Stored data entries
◆ ◆ ◆ ◆ ◆ ◆ ◆

/-- Replacing a name in a line replaces it in every operand. -/
theorem operands_resolve (n : String) (w : Word) (c : AsmCommand) :
    (c.resolve n w).operands = c.operands.map (AsmOperand.resolve n w) := by
  cases c <;> rfl

/-- A line assembles with a recorded name as it does with that name replaced by the response word (rule R83). -/
theorem assemble_record (names : AsmNames) (n : String) (r : Response) (c : AsmCommand) :
    c.assemble ((n, r) :: names) = (c.resolve n r.r).assemble names := by
  have hwords : c.operands.map (AsmOperand.word ((n, r) :: names)) =
      (c.operands.map (AsmOperand.resolve n r.r)).map (AsmOperand.word names) := by
    rw [List.map_map]
    exact List.map_congr_left fun o _ => word_record names n r o
  rw [assemble_eq_issuedCommand, assemble_eq_issuedCommand, issuedCommand_resolve, operands_resolve, hwords]

/-- Settles O54: a line with `%dst` records the response in front of all others, a line without records nothing. -/
theorem namesStandForTheLatestResponse : Obligations.NamesStandForTheLatestResponse := by
  rintro names ⟨dst, command⟩ r c
  refine ⟨fun n hn => ?_, fun hn => ?_⟩
  · obtain rfl : dst = some n := hn
    rw [record_named]
    exact ⟨assemble_record names n r c, List.lookup_cons_self⟩
  · obtain rfl : dst = none := hn
    rw [record_unnamed]

end Sys2Proof.Proofs
end

section
/-!
PROOFS. Sample rates (rules R14, R76, R100): the rate check as an interval of encodings, and the exactness of the encoding
of whole numbers below 2^53. Both rest on the binary64 layout (log entry 9).
-/
namespace Sys2Proof.Proofs

open Sys2Proof Sys2Proof.Machine

/-! ## The rate check -/

/-- The check of rule R100 on the three fields of the encoding: the sign is clear, the exponent is not all ones, and the
number is not 0. -/
theorem validRate_iff_fields (w : Rate) :
    validRate w = true ↔ w.msb = false ∧ (w.extractLsb' 52 11).toNat ≠ 0x7FF ∧
      ((w.extractLsb' 52 11).toNat ≠ 0 ∨ (w.extractLsb' 0 52).toNat ≠ 0) := by
  rw [validRate, f64]
  split
  · next hones => split <;> simp [F64.isFinite, hones, -BitVec.extractLsb'_toNat]
  · next hones =>
    split
    · next hzero => simp [F64.isFinite, F64.isPositive, hzero, -BitVec.extractLsb'_toNat]
    · next hzero => simp [F64.isFinite, F64.isPositive, hones, hzero, -BitVec.extractLsb'_toNat]

/-- The three fields of a 64-bit encoding as numbers (rule R14). -/
theorem rate_fields_toNat (w : Rate) :
    w.msb = decide (2 ^ 63 ≤ w.toNat) ∧ (w.extractLsb' 52 11).toNat = w.toNat / 2 ^ 52 % 2 ^ 11 ∧
      (w.extractLsb' 0 52).toNat = w.toNat % 2 ^ 52 := by
  refine ⟨BitVec.msb_eq_decide w, ?_, ?_⟩
  · rw [BitVec.extractLsb'_toNat, Nat.shiftRight_eq_div_pow]
  · rw [BitVec.extractLsb'_toNat, Nat.shiftRight_zero]

/-- The rate check as an interval: above +0.0 and below +infinity. -/
theorem validRate_iff_toNat (w : Rate) : validRate w = true ↔ 0 < w.toNat ∧ w.toNat < 0x7FF0000000000000 := by
  have hlt := w.isLt
  obtain ⟨hsign, hexponent, hfraction⟩ := rate_fields_toNat w
  rw [validRate_iff_fields, hsign, hexponent, hfraction, decide_eq_false_iff_not]
  omega

/-- Settles O8: the ports carry the encoding as B above A (rule R76). -/
theorem rateIsValidByItsEncoding : Obligations.RateIsValidByItsEncoding := by
  intro a b
  have hrate : (rateWord a b).toNat = b.toNat * 2 ^ 32 + a.toNat := toNat_append_eq_add b a
  rw [validRate_iff_toNat, hrate]

/-! ## Whole rates -/

/-- The exponent of a whole number is its bit length less one. -/
theorem floorLog2_whole {n : Nat} (hn : 0 < n) : floorLog2 n 1 = n.log2 := by
  have hlog : 2 ^ n.log2 ≤ n := Nat.log2_self_le hn.ne'
  simp [floorLog2, hlog, show Nat.log2 1 = 0 by decide]

/-- A whole number needs no rounding. -/
theorem roundHalfEven_one (n : Nat) : roundHalfEven n 1 = n := by
  simp [roundHalfEven, Nat.mod_one]

/-- The number moved up until its leading bit stands at place 52 of the significand. -/
theorem two_pow_le_mul_two_pow {n : Nat} (hn : 0 < n) (hmax : n < 2 ^ 53) :
    n.log2 ≤ 52 ∧ 2 ^ 52 ≤ n * 2 ^ (52 - n.log2) ∧ n * 2 ^ (52 - n.log2) < 2 ^ 53 := by
  have hle : n.log2 ≤ 52 := Nat.le_of_lt_succ ((Nat.log2_lt hn.ne').2 hmax)
  have hlow : 2 ^ n.log2 ≤ n := Nat.log2_self_le hn.ne'
  have hhigh : n < 2 ^ (n.log2 + 1) := Nat.lt_log2_self
  refine ⟨hle, ?_, ?_⟩
  · calc 2 ^ 52
      _ = 2 ^ n.log2 * 2 ^ (52 - n.log2) := by rw [← pow_add, Nat.add_sub_cancel' hle]
      _ ≤ n * 2 ^ (52 - n.log2) := Nat.mul_le_mul_right _ hlow
  · calc n * 2 ^ (52 - n.log2)
      _ < 2 ^ (n.log2 + 1) * 2 ^ (52 - n.log2) := Nat.mul_lt_mul_of_pos_right hhigh (Nat.two_pow_pos _)
      _ = 2 ^ 53 := by rw [← pow_add]; congr 1; omega

/-- The encoding of a whole number below 2^53: the biased exponent of its leading bit, and the number moved up to place
52 as the significand with its hidden bit (rule R14). -/
theorem binary64Magnitude_whole {n : Nat} (hn : 0 < n) (hmax : n < 2 ^ 53) :
    binary64Magnitude n 1 = (n.log2 + 1022) * 2 ^ 52 + n * 2 ^ (52 - n.log2) := by
  obtain ⟨hle, hlow, hhigh⟩ := two_pow_le_mul_two_pow hn hmax
  have hexponent : max (floorLog2 n 1) (-1022) = n.log2 := by
    rw [floorLog2_whole hn]
    omega
  have hshift : (-((n.log2 : Int) - 52)).toNat = 52 - n.log2 := by omega
  have hround : (if 0 ≤ (n.log2 : Int) - 52 then roundHalfEven n (1 * 2 ^ ((n.log2 : Int) - 52).toNat)
      else roundHalfEven (n * 2 ^ (-((n.log2 : Int) - 52)).toNat) 1) = n * 2 ^ (52 - n.log2) := by
    split
    · next h =>
      have hlog : n.log2 = 52 := by omega
      simp [hlog, roundHalfEven_one]
    · rw [hshift, roundHalfEven_one]
  simp only [binary64Magnitude, if_neg hn.ne', hexponent, hround]
  omega

/-- Settles O49: a whole number is a normal binary64 datum whose significand is the number moved up, with no bit lost. -/
theorem wholeRatesAreEncodedExactly : Obligations.WholeRatesAreEncodedExactly := by
  intro n hn hmax
  obtain ⟨hle, hlow, hhigh⟩ := two_pow_le_mul_two_pow hn hmax
  refine ⟨n * 2 ^ (52 - n.log2), 52 - n.log2, ?_, rfl⟩
  have hencode : (RealLiteral.encode ⟨false, n, 0⟩).toNat =
      (n.log2 + 1022 + 1) * 2 ^ 52 + (n * 2 ^ (52 - n.log2) - 2 ^ 52) := by
    simp only [RealLiteral.encode, pow_zero, binary64Magnitude_whole hn hmax, BitVec.toNat_ofNat, Bool.false_eq_true,
      if_false]
    omega
  have hsignificand : 2 ^ 52 + (n * 2 ^ (52 - n.log2) - 2 ^ 52) = n * 2 ^ (52 - n.log2) := by omega
  have hexponent : ((n.log2 + 1022 + 1 : Nat) : Int) - 1075 = -((52 - n.log2 : Nat) : Int) := by omega
  have hread := f64_normal _ (n.log2 + 1022) _ (by omega) (by omega) hencode
  rwa [hsignificand, hexponent] at hread

end Sys2Proof.Proofs
end

section
/-!
PROOFS. The laws of LOG, EXP and OUTPUT (41_table_read.md; 42_exp_output.md sections 2 and 3). On non-negative operands the
decompression is one function of a natural number, unclamped, that halves with every 16384 and never rises; the laws of
EXP and OUTPUT are read off it.
-/
namespace Sys2Proof.Proofs

open Sys2Proof Sys2Proof.Machine

/-- A ready block has a table set (rule R23). -/
theorem exists_tables_of_ready {s : State} (h : s.ready = true) : ∃ t, s.tables = some t :=
  Option.isSome_iff_exists.1 h

/-- Two states that differ in the answer alone differ in the answered word. -/
theorem word_eq_of_answering {v w : Word} {s : State}
    (h : (Host.Outcome.next (answering v s) : Result) = .next (answering w s)) : v = w := by
  cases h
  rfl

/-! ## LOG, then EXP -/

/-- Settles O13: an answer leaves the tables, whose LGT meets the tolerance (rule R108). -/
theorem logThenExpRecoversTheOperand : Obligations.LogThenExpRecoversTheOperand := by
  intro a b b' s x hs hready hx
  obtain ⟨t, ht⟩ := exists_tables_of_ready hready
  obtain rfl := index14_eq_of_val hx
  refine ⟨_, _, exec_log_of_tables a b ht,
    exec_exp_of_tables _ b' (s := answering (readLgt t (index14 a)) s) ht, ?_⟩
  cases htol : Config.logTol (index14 a) with
  | none => exact .inl rfl
  | some tol => exact .inr ⟨tol, rfl, (legal_of_inv hs ht).lgt_round_trip (index14 a) tol htol⟩

/-! ## The decompression without its clamp -/

/-- The EXT entry at the remainder by 16384, divided by 2 to the whole quotient. -/
def expAt (t : TableSet) (n : Nat) : Nat :=
  (readExt t ⟨n % 16384, Nat.mod_lt _ (by decide)⟩).toNat / 2 ^ (n / 16384)

/-- Each unit of exponent halves it (rule R140). -/
theorem expAt_add_units (t : TableSet) (n k : Nat) : expAt t (n + 16384 * k) = expAt t n / 2 ^ k := by
  have hindex : (n + 16384 * k) % 16384 = n % 16384 := by omega
  have hquotient : (n + 16384 * k) / 16384 = n / 16384 + k := by omega
  simp only [expAt, hindex, hquotient, pow_add, Nat.div_div_eq_div_mul]

section
variable {t : TableSet} {outShift : Nat} {logTol : Fin 16384 → Option Nat} (ht : t.Legal outShift logTol)
include ht

/-- It is 0 from the exponent 31 on, since entries are below 2^31 (rule R106). -/
theorem expAt_eq_zero {n : Nat} (h : 0x7C000 ≤ n) : expAt t n = 0 := by
  have hentry : (readExt t ⟨n % 16384, Nat.mod_lt _ (by decide)⟩).toNat ≤ 0x7FFFFFFF :=
    (ht.ext_range _).trans (Nat.div_le_self _ _)
  have hpow : 2 ^ 31 ≤ 2 ^ (n / 16384) := Nat.pow_le_pow_right (by decide) (by omega)
  exact Nat.div_eq_of_lt (by omega)

/-- It never rises: inside a unit of exponent by rule R105, at the boundary of two by rule R107. -/
theorem expAt_antitone : Antitone (expAt t) := by
  refine antitone_nat_of_succ_le fun n => ?_
  by_cases hseam : n % 16384 = 16383
  · have hindex : (n + 1) % 16384 = 0 := by omega
    have hquotient : (n + 1) / 16384 = n / 16384 + 1 := by omega
    simp only [expAt, hseam, hindex, hquotient, pow_succ']
    rw [← Nat.div_div_eq_div_mul]
    exact Nat.div_le_div_right ht.ext_seam
  · have hindex : (n + 1) % 16384 = n % 16384 + 1 := by omega
    have hquotient : (n + 1) / 16384 = n / 16384 := by omega
    simp only [expAt, hindex, hquotient]
    exact Nat.div_le_div_right (ht.ext_antitone (n % 16384) (by omega))

/-- On a non-negative operand the decompression is that function: the clamp cuts only what is 0 (rule R140). -/
theorem decompressed_eq_expAt {l : Word} (h : l.toNat < 2 ^ 31) : decompressed t l = expAt t l.toNat := by
  by_cases htail : 0x7C000 ≤ l.toNat
  · rw [decompressed_eq_zero_of_tail ht htail h, expAt_eq_zero ht htail]
  · have hexponent : min (l.toNat / 16384) 31 = l.toNat / 16384 := by omega
    rw [decompressed, if_pos h, hexponent]
    rfl

end

/-- On a negative operand the decompression is the entry itself (rule R140). -/
theorem expCore_of_neg (t : TableSet) {l : Word} (h : 2 ^ 31 ≤ l.toNat) : expCore t l = readExt t (index14 l) := by
  refine BitVec.eq_of_toNat_eq ?_
  rw [expCore_toNat_eq_decompressed, decompressed_eq, if_neg (by omega), pow_zero, Nat.div_one]

/-- Settles O16: on non-negative operands EXP is the function that never rises. -/
theorem expIsNonIncreasing : Obligations.ExpIsNonIncreasing := by
  intro a a' b b' v v' s hs hready hle hmax h h'
  obtain ⟨t, ht⟩ := exists_tables_of_ready hready
  have hlegal := legal_of_inv hs ht
  obtain rfl := word_eq_of_answering ((exec_exp_of_tables a b ht).symm.trans h)
  obtain rfl := word_eq_of_answering ((exec_exp_of_tables a' b' ht).symm.trans h')
  rw [expCore_toNat_eq_decompressed, expCore_toNat_eq_decompressed, decompressed_eq_expAt hlegal hmax,
    decompressed_eq_expAt hlegal (hle.trans_lt hmax)]
  exact expAt_antitone hlegal hle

◆ ◆ ◆ ◆ ◆ ◆ ◆

_Exercise details_
What is the number of lines in the entries above that hold the string "leading"? Please state that number alone.

_Answer area_
2